Stereotactic Thrombolysis With Tenecteplase for Supratentorial Intracerebral Hemorrhage

Exclusion Criteria20

• . Brainstem or cerebellar hemorrhage; or thalamic hemorrhage with significant midbrain shift accompanied by third nerve palsy or unreactive dilated pupils.
• . Irreversible brainstem dysfunction (bilateral fixed, dilated pupils and decerebrate posturing).
• . Secondary ICH caused by: head trauma, arteriovenous malformation (AVM), moyamoya disease, intracranial aneurysm, coagulation disorders (hereditary or acquired hemorrhagic diathesis, hemophilia, coagulation factor deficiency, leukemia, etc.), hemorrhagic transformation of cerebral infarction, or tumor; multiple intracranial hemorrhages, subarachnoid hemorrhage (SAH), primary intraventricular hemorrhage, drug-induced hemorrhagic stroke, subdural hemorrhage, epidural hemorrhage.
• . Significant abnormalities in the following laboratory parameters:(1)International normalized ratio (INR) > 1.4; any irreversible coagulopathy or known coagulation disorder that cannot be corrected with procoagulants to maintain INR ≤ 1.4. (2) Severe hepatic insufficiency: aspartate aminotransferase (AST) or alanine aminotransferase (ALT) ≥ 3 times the upper limit of normal (ULN). (3) Severe renal insufficiency: estimated glomerular filtration rate (eGFR) < 30 ml/min/1.73m². (4)Hemoglobin < 90 g/L.5）Platelet count < 100 × 10⁹/L.

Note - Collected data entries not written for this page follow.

-- ==== Sys2Proof/Laws/KeptStore.lean ====
section
/-! SUPPORT. Every operation and meaning of Machine/Store.lean keeps the form. -/

namespace Sys2Proof.Laws

open Sys2Proof Sys2Proof.Machine Sys2Proof.Safety

variable {m : Model} {p : List Instr}

-- the tiles that are still to be written to flash are only named

theorem takeTurn_kept
    {s : State} {m1 : Nat × Nat} {c : Nat} (h : Kept m p s) :
    Kept m p (takeTurn s m1 c) := by
  unfold takeTurn
  refine Kept.upd ?_ regs_of beds_of plan_of tiles_of lodged_of work_of steps_of captures_of
  assumption

theorem execWritebackStart_kept
    {s : State} (h : Kept m p s) :
    ∃ t, execWritebackStart s = .next t ∧ Kept m p t := by
  unfold execWritebackStart
  apply act_kept
  · assumption
  · intro _ _
    apply whenRunning_kept
    · assumption
    · intro _ _
      split
      · assumption
      · refine Kept.ite (fun _ => ?_) (fun _ => ?_)
        · assumption
        · refine Kept.upd ?_ regs_of beds_of plan_of tiles_of lodged_of work_of steps_of captures_of
          assumption

theorem inFlash_wf
    {s : State} {t : Tile} (h : Kept m p s) (ht : cellsWf t.payload = true) :
    cellsWf (inFlash s t).payload = true := by
  unfold inFlash
  assumption

theorem updStaged_kept {s : State} {h1 n : Nat} {f : Tile → Tile} (h : Kept m p s)
    (hf : ∀ t, cellsWf t.payload = true → cellsWf (f t).payload = true) : Kept m p (updStaged s h1 n f) := by
  refine Kept.upd h regs_of beds_of plan_of tiles_of lodged_of (fun k => ?_) steps_of captures_of
  refine worksWf_change k.form.work fun w hw => effectsWf_map fun e he => ?_
  have := hw e he
  cases e with
  | tile t =>
    show cellsWf (if _ then f t else t).payload = true
    split
    · exact hf t this
    · exact this
  | _ => exact this

theorem execWritebackTileDone_kept {handle number : Nat} {s : State} (h : Kept m p s) :
    ∃ t, execWritebackTileDone handle number s = .next t ∧ Kept m p t := by
  refine act_kept h fun s k => whenRunning_kept k fun s k => ?_
  split
  · exact k
  · dsimp only
    refine updStaged_kept (updHeld_kept (Kept.elim (takeTurn_kept ?_) fun _ _ => countMove_kept (takeTurn_kept ?_)) ?_) ?_
    · exact Kept.upd k regs_of beds_of plan_of tiles_of lodged_of work_of steps_of captures_of
    · exact Kept.upd k regs_of beds_of plan_of tiles_of lodged_of work_of steps_of captures_of
    · exact fun t ht => by split <;> exact ht
    · exact fun t ht => by split <;> exact ht

theorem execSpillStart_kept
    {tier : Nat} {scope : Nat} {s : State} (h : Kept m p s) :
    ∃ t, execSpillStart tier scope s = .next t ∧ Kept m p t := by
  unfold execSpillStart
  apply act_kept
  · assumption
  · intro _ _
    apply whenRunning_kept
    · assumption
    · intro _ _
      refine Kept.ite (fun _ => ?_) (fun _ => ?_)
      · refine Kept.upd ?_ regs_of beds_of plan_of tiles_of lodged_of work_of steps_of captures_of
        assumption
      · assumption

theorem lowerPair_kept
    {s : State} {x : Subject} {l : LayerMap} {k1 : Nat} {a : Tile} {b : Tile} {codes : List Sys2Proof.Byte}
    {scales : List Sys2Proof.Byte} {tier : Nat} {places : List Nat} (h : Kept m p s) :
    Kept m p (lowerPair s x l k1 a b codes scales tier places) := by
  unfold lowerPair
  dsimp only
  apply touchMap_kept
  apply updSubj_kept
  apply freeTile_kept
  apply commitAt_kept
  · assumption
  · exact cellsOf_wf

theorem spillPlain_kept
    {s : State} {t : Tile} {tier : Nat} {places : List Nat} (h : Kept m p s) :
    Kept m p (spillPlain s t tier places) := by
  unfold spillPlain
  apply updHeld_kept
  · refine Kept.ite (fun _ => ?_) (fun _ => ?_)
    · assumption
    · apply countMove_kept
      assumption
  · (intro t ht; split <;> exact ht)

theorem spillOne_kept
    {s : State} {t : Tile} (h : Kept m p s) :
    Kept m p (spillOne s t) := by
  unfold spillOne
  split
  · assumption
  · refine Kept.ite (fun _ => ?_) (fun _ => ?_)
    · split
      · assumption
      · dsimp only
        refine Kept.ite (fun _ => ?_) (fun _ => ?_)
        · apply lowerPair_kept
          assumption
        · split
          · apply spillPlain_kept
            apply spillPlain_kept
            apply countReg_kept
            apply dropMalformed_kept
            assumption
          · apply spillPlain_kept
            apply countReg_kept
            apply dropMalformed_kept
            assumption
    · apply spillPlain_kept
      assumption

theorem endSpills_kept
    {s : State} (h : Kept m p s) :
    Kept m p (endSpills s) := by
  unfold endSpills
  dsimp only
  refine Kept.upd ?_ regs_of beds_of plan_of tiles_of lodged_of work_of steps_of captures_of
  assumption

theorem spillDone_kept
    {s : State} {t : Tile} (h : Kept m p s) :
    Kept m p (spillDone s t) := by
  unfold spillDone
  dsimp only
  refine Kept.ite (fun _ => ?_) (fun _ => ?_)
  · apply endSpills_kept
    apply spillOne_kept
    split
    · apply takeTurn_kept
      apply releaseLines_kept
      assumption
    · apply releaseLines_kept
      assumption
  · apply releaseLines_kept
    assumption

• . History of malignancy, autoimmune diseases (including but not limited to systemic lupus erythematosus, systemic vasculitis), hemorrhagic diathesis (including various hereditary and acquired bleeding disorders), malignant arrhythmias, cardiac insufficiency (B-type natriuretic peptide \[BNP\] ≥ 1000 pg/mL or left ventricular ejection fraction \[LVEF\] ≤ 40%), acute myocardial infarction, acute or severe infectious diseases (e.g., intracranial infection, severe pneumonia, sepsis), or any other severe concurrent illness that may exacerbate the condition or interfere with efficacy assessment.

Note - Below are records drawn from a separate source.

theorem execMovePlace_kept
    {run : Sys2Proof.ReadRun} {s : State} (h : Kept m p s) :
    ∃ t, execMovePlace run s = .next t ∧ Kept m p t := by
  unfold execMovePlace
  apply act_kept
  · assumption
  · intro _ _
    apply runWork_kept
    · assumption
    · intro _ _ _ _
      apply runPlace_kept
      assumption

theorem runView_kept
    {s : State} {w : Work} (h : Kept m p s) :
    Kept m p (runView s w) := by
  unfold runView
  apply withSubject_kept
  · assumption
  · intro _
    apply checked_kept
    · assumption
    · intro _ _
      apply finish_kept
      · assumption
      · refine effectsWf_cons trivial ?_
        exact effectsWf_nil

theorem execMoveView_kept
    {work : Nat} {s : State} (h : Kept m p s) :
    ∃ t, execMoveView work s = .next t ∧ Kept m p t := by
  unfold execMoveView
  apply act_kept
  · assumption
  · intro _ _
    apply runWork_kept
    · assumption
    · intro _ _ _ _
      apply runView_kept
      assumption

theorem releaseWindow_kept
    {s : State} {w : Nat} (h : Kept m p s) :
    Kept m p (releaseWindow s w).1 := by
  unfold releaseWindow
  dsimp only
  apply snoopLines_kept
  assumption

theorem runUnview_kept
    {s : State} {w : Work} (h : Kept m p s) :
    Kept m p (runUnview s w) := by
  unfold runUnview
  apply withSubject_kept
  · assumption
  · intro _
    dsimp only
    apply checked_kept
    · assumption
    · intro _ _
      refine Kept.ite (fun _ => ?_) (fun _ => ?_)
      · apply finish_kept
        · apply releaseWindow_kept
          assumption
        · refine effectsWf_cons trivial ?_
          exact effectsWf_nil
      · apply releaseWindow_kept
        assumption

theorem execMoveUnview_kept
    {work : Nat} {s : State} (h : Kept m p s) :
    ∃ t, execMoveUnview work s = .next t ∧ Kept m p t := by
  unfold execMoveUnview
  apply act_kept
  · assumption
  · intro _ _
    apply runWork_kept
    · assumption
    · intro _ _ _ _
      apply runUnview_kept
      assumption

theorem scratchEffect_kept
    {s : State} {e : Effect} (h : Kept m p s) :
    Kept m p (scratchEffect s e) := by
  unfold scratchEffect
  split
  · apply updSubj_kept
    assumption
  · apply updSubj_kept
    assumption
  · assumption

theorem scratchLayer_kept {s : State} {o : LayerOut} (h : Kept m p s) (ht : payloadsWf o.tiles) :
    Kept m p (scratchLayer s o) :=
  Kept.fold (fun _ _ k => scratchEffect_kept k) _ (Kept.foldTiles (fun _ _ ht k => putTile_kept k ht) ht h)

theorem copyPage_kept {s : State} {x r : Subject} {layer page : Nat} {used : List Nat} (h : Kept m p s) :
    Kept m p (copyPage s x r layer page used).1 := by
  unfold copyPage
  split
  · exact h
  · exact scratchLayer_kept h writePage_wf.1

• . Known high risk of thromboembolism, including: presence of a mechanical heart valve prosthesis, history of left heart thrombus, mitral stenosis with atrial fibrillation, acute pericarditis, or subacute bacterial endocarditis. (Note: Atrial fibrillation without mitral stenosis is permitted).
• . Myocardial infarction within 30 days prior to randomization.
• .Use of anticoagulants (e.g., warfarin, dabigatran, rivaroxaban, apixaban) within 1 week prior to symptom onset.
• . History of internal bleeding (e.g., gastrointestinal bleeding, genitourinary bleeding, retroperitoneal bleeding) within 3 months prior to randomization.
• . Major surgery or vascular puncture (e.g., venesection, arterial puncture) within 3 months prior to randomization.
• . History of significant head trauma or severe stroke within 3 months prior to randomization.
• . History of intracerebral hemorrhage within 1 year prior to randomization.
• . Indications for craniotomy: (1) Progressive impairment of consciousness; (2)Preoperative signs of brain herniation (e.g., foramen magnum herniation, tentorial herniation) posing a life-threatening condition.
• . Intraventricular hemorrhage (IVH) or ICH with rupture into the ventricle causing intraventricular cast formation and/or hydrocephalus anticipated to require external ventricular drainage (EVD).
• . Patient or family requests craniotomy or neuroendoscopic surgery for hematoma evacuation.
• . Pre-randomization decision by patient/family for Do-Not-Resuscitate (DNR) or Do-Not-Intubate (DNI) orders regarding life-sustaining measures.
• . Known hypersensitivity or intolerance to TNK.
• . Pregnancy (positive urine pregnancy test) in women of childbearing potential.
• . Concurrent participation in another investigational drug or device study.
• . History of drug or alcohol abuse/dependence, severe dementia, or psychiatric disorder prior to randomization, anticipated to result in poor compliance and inability to complete follow-up.